Recorded data =
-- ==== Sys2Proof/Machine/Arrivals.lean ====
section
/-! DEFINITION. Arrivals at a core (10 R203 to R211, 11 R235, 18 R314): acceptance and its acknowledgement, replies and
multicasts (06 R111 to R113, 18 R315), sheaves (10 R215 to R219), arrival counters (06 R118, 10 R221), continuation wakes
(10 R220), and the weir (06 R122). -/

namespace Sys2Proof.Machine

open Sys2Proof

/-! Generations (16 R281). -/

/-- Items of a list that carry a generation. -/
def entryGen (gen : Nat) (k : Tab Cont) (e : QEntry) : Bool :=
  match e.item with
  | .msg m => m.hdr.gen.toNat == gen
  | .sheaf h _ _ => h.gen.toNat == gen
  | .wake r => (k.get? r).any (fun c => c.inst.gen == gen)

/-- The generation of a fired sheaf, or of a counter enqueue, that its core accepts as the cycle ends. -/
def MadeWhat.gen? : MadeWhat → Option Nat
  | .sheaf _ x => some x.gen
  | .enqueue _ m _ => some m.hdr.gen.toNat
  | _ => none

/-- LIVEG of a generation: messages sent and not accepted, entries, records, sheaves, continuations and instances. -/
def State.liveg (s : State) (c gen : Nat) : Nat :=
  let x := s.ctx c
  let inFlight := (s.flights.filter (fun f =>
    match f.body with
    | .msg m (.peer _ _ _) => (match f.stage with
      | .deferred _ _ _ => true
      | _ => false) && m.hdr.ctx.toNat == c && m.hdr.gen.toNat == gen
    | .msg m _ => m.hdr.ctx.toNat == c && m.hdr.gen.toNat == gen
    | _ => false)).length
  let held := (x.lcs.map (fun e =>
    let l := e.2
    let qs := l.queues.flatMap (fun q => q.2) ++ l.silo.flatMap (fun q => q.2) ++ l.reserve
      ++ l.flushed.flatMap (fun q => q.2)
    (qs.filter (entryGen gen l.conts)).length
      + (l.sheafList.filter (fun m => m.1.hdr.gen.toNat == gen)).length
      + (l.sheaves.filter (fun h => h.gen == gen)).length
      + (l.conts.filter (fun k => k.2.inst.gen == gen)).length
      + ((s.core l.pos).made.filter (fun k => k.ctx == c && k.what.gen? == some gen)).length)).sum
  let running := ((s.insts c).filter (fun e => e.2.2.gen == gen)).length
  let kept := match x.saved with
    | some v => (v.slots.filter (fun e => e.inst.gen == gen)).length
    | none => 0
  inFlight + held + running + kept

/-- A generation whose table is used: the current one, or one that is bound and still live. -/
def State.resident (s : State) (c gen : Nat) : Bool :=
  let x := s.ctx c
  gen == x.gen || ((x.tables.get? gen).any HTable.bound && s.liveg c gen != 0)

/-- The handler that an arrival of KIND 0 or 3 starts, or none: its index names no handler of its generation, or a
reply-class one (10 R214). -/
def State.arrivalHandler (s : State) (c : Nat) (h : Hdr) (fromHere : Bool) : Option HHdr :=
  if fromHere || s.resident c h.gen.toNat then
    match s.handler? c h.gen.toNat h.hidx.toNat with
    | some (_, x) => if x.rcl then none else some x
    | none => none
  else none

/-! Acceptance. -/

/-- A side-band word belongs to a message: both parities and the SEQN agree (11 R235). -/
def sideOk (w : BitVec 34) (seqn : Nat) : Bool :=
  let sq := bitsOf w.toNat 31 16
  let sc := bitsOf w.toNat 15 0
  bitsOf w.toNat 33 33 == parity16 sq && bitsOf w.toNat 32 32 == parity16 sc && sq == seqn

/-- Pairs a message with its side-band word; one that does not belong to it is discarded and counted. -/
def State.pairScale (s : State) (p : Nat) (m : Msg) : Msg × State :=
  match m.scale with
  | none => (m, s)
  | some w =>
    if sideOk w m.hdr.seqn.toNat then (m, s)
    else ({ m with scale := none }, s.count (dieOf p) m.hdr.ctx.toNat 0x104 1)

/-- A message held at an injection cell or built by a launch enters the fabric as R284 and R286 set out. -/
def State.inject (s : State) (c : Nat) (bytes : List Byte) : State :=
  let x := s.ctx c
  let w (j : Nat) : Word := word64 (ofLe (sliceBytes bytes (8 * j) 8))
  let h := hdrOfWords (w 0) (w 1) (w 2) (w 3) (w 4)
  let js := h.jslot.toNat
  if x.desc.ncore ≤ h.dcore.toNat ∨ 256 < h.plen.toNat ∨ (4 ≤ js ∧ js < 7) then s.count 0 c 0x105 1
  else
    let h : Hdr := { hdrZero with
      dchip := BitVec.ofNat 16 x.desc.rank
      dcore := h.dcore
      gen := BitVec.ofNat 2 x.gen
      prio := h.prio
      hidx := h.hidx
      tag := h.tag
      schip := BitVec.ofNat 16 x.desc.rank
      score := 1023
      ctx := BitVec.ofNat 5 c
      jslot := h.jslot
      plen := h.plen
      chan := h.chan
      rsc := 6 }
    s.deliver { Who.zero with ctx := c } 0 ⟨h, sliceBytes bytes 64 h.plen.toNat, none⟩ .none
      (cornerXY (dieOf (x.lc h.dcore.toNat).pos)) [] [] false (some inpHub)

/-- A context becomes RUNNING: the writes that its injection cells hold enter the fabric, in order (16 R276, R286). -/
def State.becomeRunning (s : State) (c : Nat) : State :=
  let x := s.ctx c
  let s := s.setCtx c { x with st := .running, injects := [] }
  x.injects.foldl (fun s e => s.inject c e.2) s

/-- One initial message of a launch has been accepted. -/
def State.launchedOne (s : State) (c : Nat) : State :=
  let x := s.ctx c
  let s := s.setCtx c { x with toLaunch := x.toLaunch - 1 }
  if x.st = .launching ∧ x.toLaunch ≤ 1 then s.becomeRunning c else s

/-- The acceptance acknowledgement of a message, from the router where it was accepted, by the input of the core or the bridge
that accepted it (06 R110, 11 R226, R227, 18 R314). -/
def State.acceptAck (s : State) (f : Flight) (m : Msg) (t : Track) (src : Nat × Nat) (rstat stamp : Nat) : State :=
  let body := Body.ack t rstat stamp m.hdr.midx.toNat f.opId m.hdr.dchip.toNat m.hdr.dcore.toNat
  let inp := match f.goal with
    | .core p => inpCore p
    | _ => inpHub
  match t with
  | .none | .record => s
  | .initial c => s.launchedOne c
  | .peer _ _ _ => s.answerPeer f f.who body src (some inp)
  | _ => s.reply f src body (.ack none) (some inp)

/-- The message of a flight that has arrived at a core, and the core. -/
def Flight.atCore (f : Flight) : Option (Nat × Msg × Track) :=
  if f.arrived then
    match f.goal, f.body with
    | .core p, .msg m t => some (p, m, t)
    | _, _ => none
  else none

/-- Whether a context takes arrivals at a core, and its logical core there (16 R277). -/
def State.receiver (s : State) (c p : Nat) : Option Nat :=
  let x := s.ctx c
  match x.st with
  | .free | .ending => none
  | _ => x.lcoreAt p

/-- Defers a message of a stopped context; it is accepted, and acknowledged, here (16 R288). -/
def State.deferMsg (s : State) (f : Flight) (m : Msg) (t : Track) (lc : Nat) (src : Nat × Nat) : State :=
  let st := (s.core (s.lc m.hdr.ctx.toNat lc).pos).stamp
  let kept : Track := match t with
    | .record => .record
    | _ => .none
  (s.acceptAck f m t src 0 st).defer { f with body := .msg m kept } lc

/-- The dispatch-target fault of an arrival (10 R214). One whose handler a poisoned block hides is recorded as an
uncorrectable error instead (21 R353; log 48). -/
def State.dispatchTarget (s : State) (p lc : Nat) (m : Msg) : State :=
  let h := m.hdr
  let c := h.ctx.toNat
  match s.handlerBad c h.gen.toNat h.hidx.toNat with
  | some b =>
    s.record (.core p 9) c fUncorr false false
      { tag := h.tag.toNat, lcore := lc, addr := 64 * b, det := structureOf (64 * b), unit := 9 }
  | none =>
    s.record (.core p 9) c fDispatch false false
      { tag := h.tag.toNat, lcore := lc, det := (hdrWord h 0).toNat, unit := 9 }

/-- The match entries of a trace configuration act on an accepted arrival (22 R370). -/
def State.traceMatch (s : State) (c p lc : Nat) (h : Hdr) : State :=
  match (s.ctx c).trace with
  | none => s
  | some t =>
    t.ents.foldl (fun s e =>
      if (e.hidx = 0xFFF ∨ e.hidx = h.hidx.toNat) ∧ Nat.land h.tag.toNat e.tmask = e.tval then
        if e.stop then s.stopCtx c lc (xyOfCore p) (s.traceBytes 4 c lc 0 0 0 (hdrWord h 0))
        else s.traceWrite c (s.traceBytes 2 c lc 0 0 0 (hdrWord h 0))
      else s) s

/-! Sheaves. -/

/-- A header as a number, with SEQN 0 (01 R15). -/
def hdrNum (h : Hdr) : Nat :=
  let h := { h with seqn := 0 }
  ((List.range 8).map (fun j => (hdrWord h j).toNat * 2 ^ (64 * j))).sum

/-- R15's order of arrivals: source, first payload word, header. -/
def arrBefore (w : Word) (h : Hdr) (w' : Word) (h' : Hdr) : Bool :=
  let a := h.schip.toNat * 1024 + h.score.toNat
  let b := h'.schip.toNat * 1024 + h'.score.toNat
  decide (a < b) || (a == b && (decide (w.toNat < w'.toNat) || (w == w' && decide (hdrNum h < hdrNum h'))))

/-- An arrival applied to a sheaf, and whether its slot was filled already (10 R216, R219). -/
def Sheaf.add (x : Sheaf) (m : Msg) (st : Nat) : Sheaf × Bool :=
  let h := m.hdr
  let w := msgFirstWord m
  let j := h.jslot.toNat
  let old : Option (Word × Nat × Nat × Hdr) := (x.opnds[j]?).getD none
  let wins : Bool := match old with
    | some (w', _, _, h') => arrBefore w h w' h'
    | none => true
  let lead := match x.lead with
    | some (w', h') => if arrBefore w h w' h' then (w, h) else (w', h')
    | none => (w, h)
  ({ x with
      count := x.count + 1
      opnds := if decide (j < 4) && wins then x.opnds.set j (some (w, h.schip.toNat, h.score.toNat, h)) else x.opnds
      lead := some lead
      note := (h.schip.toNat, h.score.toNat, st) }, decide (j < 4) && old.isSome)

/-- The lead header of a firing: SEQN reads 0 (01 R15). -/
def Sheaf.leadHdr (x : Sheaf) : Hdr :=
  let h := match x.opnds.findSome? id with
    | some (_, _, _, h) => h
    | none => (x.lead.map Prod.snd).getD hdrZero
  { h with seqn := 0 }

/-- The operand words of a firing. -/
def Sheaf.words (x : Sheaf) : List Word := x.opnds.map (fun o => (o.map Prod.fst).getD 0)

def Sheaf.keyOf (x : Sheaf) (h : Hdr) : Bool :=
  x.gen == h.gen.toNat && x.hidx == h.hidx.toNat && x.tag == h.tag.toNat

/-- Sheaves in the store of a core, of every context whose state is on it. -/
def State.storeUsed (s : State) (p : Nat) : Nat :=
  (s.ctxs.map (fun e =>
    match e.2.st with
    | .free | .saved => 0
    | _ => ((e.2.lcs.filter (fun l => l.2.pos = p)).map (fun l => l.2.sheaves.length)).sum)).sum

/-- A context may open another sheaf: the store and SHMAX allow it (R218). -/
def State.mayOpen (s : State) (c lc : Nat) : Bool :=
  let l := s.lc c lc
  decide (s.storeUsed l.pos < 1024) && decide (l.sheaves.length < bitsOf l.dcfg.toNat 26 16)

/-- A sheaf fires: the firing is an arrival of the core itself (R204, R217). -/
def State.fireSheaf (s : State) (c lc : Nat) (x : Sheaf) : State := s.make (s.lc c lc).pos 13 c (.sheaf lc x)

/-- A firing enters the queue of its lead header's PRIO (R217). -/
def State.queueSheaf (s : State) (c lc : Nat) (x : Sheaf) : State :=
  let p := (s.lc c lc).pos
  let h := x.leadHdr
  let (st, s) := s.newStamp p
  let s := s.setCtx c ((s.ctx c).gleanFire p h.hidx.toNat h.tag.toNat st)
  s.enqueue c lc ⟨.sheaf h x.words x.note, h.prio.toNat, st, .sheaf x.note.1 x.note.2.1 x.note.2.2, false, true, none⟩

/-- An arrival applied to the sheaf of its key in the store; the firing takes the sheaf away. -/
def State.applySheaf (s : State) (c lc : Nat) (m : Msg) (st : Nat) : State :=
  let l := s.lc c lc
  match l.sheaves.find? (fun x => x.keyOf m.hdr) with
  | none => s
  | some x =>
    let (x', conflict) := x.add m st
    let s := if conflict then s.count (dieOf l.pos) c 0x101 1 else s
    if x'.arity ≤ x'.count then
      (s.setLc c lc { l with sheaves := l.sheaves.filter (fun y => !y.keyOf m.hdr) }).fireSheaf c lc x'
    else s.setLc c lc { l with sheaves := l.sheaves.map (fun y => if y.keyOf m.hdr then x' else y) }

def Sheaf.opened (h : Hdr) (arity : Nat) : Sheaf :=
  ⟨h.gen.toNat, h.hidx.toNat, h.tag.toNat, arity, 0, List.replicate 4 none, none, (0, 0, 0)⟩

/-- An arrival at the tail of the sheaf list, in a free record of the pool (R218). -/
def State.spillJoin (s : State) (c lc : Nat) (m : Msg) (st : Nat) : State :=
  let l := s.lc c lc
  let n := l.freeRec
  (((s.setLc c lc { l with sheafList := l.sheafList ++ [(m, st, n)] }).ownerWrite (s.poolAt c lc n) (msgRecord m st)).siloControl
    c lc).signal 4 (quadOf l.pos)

==

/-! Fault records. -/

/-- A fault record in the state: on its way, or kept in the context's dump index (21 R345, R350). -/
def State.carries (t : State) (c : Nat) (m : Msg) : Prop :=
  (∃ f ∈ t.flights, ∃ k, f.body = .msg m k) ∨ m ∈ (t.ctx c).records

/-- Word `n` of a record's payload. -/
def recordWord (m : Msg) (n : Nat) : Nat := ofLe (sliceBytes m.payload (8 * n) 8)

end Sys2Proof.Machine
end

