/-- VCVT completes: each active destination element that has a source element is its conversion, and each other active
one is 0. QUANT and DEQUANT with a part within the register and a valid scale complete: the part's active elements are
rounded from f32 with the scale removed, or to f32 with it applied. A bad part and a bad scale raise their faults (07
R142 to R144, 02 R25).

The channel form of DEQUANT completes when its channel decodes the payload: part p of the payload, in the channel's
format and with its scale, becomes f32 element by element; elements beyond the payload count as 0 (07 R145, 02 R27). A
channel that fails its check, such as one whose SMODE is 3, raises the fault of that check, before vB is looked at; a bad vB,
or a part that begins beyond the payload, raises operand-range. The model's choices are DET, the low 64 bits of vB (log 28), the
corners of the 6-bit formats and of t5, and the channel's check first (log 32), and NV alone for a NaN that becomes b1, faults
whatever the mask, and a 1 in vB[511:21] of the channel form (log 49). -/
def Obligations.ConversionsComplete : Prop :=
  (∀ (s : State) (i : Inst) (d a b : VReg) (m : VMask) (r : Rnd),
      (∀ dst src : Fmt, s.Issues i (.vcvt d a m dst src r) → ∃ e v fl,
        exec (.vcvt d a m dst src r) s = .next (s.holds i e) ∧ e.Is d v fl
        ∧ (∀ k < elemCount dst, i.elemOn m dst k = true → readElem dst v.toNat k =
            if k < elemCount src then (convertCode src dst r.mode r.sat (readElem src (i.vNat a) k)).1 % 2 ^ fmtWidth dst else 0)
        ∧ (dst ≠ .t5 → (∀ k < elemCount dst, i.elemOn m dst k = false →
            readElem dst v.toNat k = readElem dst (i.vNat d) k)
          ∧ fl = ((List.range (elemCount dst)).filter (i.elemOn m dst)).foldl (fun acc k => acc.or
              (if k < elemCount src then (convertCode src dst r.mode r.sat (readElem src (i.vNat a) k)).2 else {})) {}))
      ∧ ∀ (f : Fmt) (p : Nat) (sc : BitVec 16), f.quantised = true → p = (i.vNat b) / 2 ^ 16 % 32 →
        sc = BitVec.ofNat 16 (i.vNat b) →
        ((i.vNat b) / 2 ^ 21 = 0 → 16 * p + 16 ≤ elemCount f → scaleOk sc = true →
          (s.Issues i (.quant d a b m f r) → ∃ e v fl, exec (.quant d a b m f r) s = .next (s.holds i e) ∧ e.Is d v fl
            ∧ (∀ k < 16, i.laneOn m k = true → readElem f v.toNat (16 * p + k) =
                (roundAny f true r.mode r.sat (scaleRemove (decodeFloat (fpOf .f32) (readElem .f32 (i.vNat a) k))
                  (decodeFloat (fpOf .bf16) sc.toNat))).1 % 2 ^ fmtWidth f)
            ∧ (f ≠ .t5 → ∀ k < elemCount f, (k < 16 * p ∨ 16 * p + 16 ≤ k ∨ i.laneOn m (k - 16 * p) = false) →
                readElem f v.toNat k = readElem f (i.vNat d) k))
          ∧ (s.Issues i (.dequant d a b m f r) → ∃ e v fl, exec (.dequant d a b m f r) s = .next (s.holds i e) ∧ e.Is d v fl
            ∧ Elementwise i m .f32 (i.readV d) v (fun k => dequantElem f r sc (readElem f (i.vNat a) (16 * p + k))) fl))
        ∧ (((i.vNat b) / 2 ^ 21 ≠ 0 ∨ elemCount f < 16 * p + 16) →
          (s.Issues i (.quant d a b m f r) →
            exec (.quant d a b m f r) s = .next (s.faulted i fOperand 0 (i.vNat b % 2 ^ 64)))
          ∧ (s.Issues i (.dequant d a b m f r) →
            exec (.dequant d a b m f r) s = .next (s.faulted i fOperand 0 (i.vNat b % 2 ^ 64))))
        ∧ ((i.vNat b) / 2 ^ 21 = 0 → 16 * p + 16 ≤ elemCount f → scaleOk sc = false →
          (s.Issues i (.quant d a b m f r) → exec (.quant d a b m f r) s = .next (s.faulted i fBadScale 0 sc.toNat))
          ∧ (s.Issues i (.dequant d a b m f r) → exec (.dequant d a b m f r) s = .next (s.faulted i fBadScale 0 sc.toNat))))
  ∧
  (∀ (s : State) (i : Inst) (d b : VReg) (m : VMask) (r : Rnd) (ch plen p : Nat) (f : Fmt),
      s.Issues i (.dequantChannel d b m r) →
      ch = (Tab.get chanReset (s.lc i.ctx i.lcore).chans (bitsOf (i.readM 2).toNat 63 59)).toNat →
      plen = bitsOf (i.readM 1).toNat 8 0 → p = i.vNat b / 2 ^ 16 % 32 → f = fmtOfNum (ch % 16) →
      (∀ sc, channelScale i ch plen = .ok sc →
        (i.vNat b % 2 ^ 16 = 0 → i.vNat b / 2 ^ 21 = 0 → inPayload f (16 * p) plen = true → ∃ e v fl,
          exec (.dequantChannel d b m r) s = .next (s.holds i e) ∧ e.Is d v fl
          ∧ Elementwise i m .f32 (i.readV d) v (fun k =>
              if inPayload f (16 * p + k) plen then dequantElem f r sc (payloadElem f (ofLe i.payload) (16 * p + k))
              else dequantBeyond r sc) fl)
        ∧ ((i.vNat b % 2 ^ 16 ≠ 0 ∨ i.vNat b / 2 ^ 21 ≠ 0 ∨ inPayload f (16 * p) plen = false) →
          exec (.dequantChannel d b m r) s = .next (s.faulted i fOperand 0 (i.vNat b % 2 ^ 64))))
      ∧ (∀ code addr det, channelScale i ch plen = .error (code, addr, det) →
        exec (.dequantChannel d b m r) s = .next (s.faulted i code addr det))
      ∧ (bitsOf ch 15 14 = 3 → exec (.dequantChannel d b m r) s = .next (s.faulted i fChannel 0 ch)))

==

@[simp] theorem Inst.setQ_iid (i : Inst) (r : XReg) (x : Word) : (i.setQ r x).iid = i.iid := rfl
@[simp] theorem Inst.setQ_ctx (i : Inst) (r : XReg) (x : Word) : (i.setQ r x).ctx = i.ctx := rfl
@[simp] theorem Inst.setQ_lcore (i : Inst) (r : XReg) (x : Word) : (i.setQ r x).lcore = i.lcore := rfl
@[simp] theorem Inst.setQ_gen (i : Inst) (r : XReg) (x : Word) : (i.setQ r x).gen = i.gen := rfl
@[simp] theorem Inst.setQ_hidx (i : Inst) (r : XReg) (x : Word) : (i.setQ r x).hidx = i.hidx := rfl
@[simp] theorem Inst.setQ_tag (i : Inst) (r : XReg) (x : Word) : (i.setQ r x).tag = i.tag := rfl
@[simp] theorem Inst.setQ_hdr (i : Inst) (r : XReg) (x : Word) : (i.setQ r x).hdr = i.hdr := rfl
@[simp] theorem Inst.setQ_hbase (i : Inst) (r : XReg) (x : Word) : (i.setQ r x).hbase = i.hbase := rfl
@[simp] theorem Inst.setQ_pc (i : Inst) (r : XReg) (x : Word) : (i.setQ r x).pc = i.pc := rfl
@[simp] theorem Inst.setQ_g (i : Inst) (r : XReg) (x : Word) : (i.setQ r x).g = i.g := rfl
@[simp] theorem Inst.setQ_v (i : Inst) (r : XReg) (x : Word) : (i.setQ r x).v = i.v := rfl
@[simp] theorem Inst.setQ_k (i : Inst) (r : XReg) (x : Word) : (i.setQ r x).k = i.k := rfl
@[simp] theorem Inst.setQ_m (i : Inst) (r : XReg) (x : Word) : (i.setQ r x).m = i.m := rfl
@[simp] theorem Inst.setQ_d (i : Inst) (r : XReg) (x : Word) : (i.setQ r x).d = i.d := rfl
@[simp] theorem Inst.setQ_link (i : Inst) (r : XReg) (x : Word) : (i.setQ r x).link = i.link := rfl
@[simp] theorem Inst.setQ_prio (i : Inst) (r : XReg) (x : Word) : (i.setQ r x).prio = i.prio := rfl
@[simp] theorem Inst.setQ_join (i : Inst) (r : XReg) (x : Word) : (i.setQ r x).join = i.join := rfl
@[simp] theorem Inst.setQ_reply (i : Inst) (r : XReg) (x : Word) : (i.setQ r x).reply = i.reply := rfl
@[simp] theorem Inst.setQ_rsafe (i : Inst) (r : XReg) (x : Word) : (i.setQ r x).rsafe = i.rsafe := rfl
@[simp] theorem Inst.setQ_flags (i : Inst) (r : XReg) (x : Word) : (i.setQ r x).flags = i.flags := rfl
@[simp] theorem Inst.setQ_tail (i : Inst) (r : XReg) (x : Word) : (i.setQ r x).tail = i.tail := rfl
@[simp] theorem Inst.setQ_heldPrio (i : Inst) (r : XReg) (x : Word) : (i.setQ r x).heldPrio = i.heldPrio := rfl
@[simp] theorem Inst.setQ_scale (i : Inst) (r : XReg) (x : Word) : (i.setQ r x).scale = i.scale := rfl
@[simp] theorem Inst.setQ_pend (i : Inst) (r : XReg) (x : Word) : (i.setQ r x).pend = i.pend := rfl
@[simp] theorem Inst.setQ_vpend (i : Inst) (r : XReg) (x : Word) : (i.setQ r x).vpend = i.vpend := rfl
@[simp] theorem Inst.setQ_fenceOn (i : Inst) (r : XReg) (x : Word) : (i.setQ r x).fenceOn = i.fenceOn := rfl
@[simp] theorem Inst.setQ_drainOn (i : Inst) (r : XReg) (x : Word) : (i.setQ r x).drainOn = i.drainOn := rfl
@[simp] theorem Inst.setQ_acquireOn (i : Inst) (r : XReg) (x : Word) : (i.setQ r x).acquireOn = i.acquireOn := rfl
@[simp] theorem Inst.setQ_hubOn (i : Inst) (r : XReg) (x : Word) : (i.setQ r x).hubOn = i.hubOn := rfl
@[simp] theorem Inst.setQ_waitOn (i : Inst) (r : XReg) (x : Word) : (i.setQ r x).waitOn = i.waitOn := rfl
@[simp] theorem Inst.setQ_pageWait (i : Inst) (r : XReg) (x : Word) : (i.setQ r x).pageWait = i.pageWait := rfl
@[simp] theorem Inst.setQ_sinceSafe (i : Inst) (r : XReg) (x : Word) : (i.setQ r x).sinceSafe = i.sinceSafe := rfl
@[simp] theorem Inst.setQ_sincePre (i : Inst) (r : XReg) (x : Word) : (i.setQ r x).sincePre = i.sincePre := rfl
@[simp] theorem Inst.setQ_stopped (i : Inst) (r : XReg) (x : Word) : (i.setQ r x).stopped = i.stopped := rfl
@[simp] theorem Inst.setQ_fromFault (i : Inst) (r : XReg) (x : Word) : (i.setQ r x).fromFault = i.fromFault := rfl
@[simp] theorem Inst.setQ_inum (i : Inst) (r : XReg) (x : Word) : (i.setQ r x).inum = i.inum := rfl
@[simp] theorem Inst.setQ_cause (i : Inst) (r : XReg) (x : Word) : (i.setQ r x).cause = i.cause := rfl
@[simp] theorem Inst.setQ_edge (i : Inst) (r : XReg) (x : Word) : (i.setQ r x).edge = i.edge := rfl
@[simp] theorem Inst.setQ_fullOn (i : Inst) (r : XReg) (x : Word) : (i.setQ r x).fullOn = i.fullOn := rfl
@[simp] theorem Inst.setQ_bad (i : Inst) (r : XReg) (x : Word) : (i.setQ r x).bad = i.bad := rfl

Exercise = The answer is the run of lines above from the line containing "let c := h.ctx.toNat" through the line containing "(22 R370). -/", copied exactly and alone.

Exercise response =
  let c := h.ctx.toNat
  match s.handlerBad c h.gen.toNat h.hidx.toNat with
  | some b =>
    s.record (.core p 9) c fUncorr false false
      { tag := h.tag.toNat, lcore := lc, addr := 64 * b, det := structureOf (64 * b), unit := 9 }
  | none =>
    s.record (.core p 9) c fDispatch false false
      { tag := h.tag.toNat, lcore := lc, det := (hdrWord h 0).toNat, unit := 9 }

/-- The match entries of a trace configuration act on an accepted arrival (22 R370). -/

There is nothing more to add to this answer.